4.7 Death of Participant During Active Employment. In the event Participant dies while employed by Employer, then no death benefits shall be payable under this Agreement
6
(other than a survivor benefit qualified for under paragraphs 4.1 through 4.6 above and selected pursuant to paragraph 5.3). Such benefits are described in the Distribution Election Form.
4.8 Supplemental Retirement Benefit Payable Pursuant to Single Paragraph. A Participant’s Supplemental Retirement Benefit shall be payable under this Plan pursuant to only one of paragraphs 4.1 through 4.6 above, shall not be payable under more than one such provision, and the time and circumstances of the Participant’s Separation From Service shall determine which paragraph shall be used to calculate the Supplemental Retirement Benefit.
ARTICLE V
FORM AND PAYMENT OF BENEFITS
5.1 Delay in Payment of Benefits to Specified Employees. Notwithstanding anything in the Plan or Participation Agreement, if a Participant is a Specified Employee, no benefit payment shall be paid until six (6) months and one (1) day following Separation From Service unless payment is made on account of the death of the Participant. For any Participant affected by this six (6) month delay in payment, when applicable, the aggregate amount of the first seven (7) months of installments shall be paid at the beginning of the seventh month following the date of Separation From Service. Monthly installment payments shall continue thereafter according to form of benefit chosen.
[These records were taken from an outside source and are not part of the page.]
/-- Settles O44: the effect leaves the word at the store address, where the next reads and the next fetch find it. -/
theorem storeIsSeenByTheNextFetch : Obligations.StoreIsSeenByTheNextFetch := by
  intro s t a v hdata h
  obtain ⟨-, rfl⟩ := step_next_iff.1 h
  obtain ⟨haddr, hv⟩ := dataTransaction_eq_write_iff.1 hdata
  have hread : (s.fetch.effect s).memRead a = v :=
    State.memRead_of_cell? _ a (by rw [effect_cell?, if_pos haddr, hv])
  refine ⟨hread, fun e => ?_, fun e => ?_, nextPc_of_storeAddress haddr⟩
  · rw [State.fetch, ← e, hread]
  · rw [State.fetch, ← e, hread]

end Sys2Proof.Machine
end

section
/-!
PROOFS. The encoding (30_encoding.md R48 to R61): the fields of a word as numbers, what each entry of the opcode map carries,
and that decoding and encoding undo each other.
-/

namespace Sys2Proof

open Sys2Proof.Machine Sys2Proof.Claims

variable {i : Instr} {iw : Word} (imm : Word) (op : BitVec 6) (rs rd : RegIdx) (off : BitVec 10)

/-! ## The fields as numbers -/

theorem fieldS_toNat (iw : Word) : (fieldS iw).toNat = iw.toNat / 2048 := by
  have := iw.isLt
  rw [fieldS, BitVec.extractLsb'_toNat, Nat.shiftRight_eq_div_pow]
  omega

theorem fieldD_toNat (iw : Word) : (fieldD iw).toNat = iw.toNat / 64 % 32 := by
  rw [fieldD, BitVec.extractLsb'_toNat, Nat.shiftRight_eq_div_pow]

theorem fieldOp_toNat (iw : Word) : (fieldOp iw).toNat = iw.toNat % 64 := by
  rw [fieldOp, BitVec.extractLsb'_toNat, Nat.shiftRight_zero]

/-- `OFF = {S, D}` (R49). -/
theorem fieldOff_eq_append (iw : Word) : fieldOff iw = fieldS iw ++ fieldD iw := by
  conv_lhs => rw [← wordOfFields_fields iw, fieldOff_wordOfFields]

theorem fieldOff_toNat (iw : Word) : (fieldOff iw).toNat = iw.toNat / 64 := by
  have := iw.isLt
  rw [fieldOff, BitVec.extractLsb'_toNat, Nat.shiftRight_eq_div_pow]
  omega

theorem fieldOff_msb (iw : Word) : (fieldOff iw).msb = iw.getLsbD 15 := by
  simp [fieldOff, BitVec.msb_eq_getLsbD_last]

/-- The ten bits of a JSH offset hold the values -512 to 511 (R53). -/
theorem offset_bounds : -512 ≤ off.toInt ∧ off.toInt ≤ 511 := by
  have hlow := off.le_toInt
  have hhigh := off.toInt_lt
  omega

/-! ## The entries of the opcode map -/

theorem wellFormed_jsh_iff {off : Int} : (Instr.jsh off).wellFormed = true ↔ -512 ≤ off ∧ off ≤ 511 := by
  simp [Instr.wellFormed]

/-- No word has an entry without an encoding: OFF is within JSH's range (R53, R56). -/
theorem wellFormed_decodeFields : (decodeFields op rs rd off imm).wellFormed = true := by
  obtain ⟨⟨n, hn⟩⟩ := op
  interval_cases n
  any_goals rfl
  -- What is left is JSH's entry.
  exact wellFormed_jsh_iff.2 (offset_bounds off)

theorem immediate_decodeFields :
    (decodeFields op rs rd off imm).immediate = if usesImm op then some imm else none := by
  obtain ⟨⟨n, hn⟩⟩ := op
  interval_cases n <;> rfl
Furthermore, the payment of any benefit hereunder, which payment is to be triggered by a “Termination” or “Retirement” (including but not limited to Early Retirement, Normal Retirement, Termination post Change in Control, Involuntary Termination, etc. ) shall comply with IRC 409A and its requirements regarding what constitutes a “separation from service”.
In addition, and in accordance with and subject to IRS Notices 2006-79 and 2007-78, no payment which would not otherwise be scheduled to occur in 2007 may be accelerated into 2007, no payment scheduled to be made in 2007 may be delayed to a date later than 2007, no payment which would not otherwise be scheduled to occur in 2008 may be accelerated into 2008, and no payment scheduled to be made in 2008 may be delayed to a date later than 2008.
5.2 Reduction for Early Commencement of Benefits. If a Participant receives a Supplemental Retirement Benefit under this Plan before the Participant’s Normal Retirement Age, the monthly Supplemental Retirement Benefit shall be reduced to its Actuarial Equivalent.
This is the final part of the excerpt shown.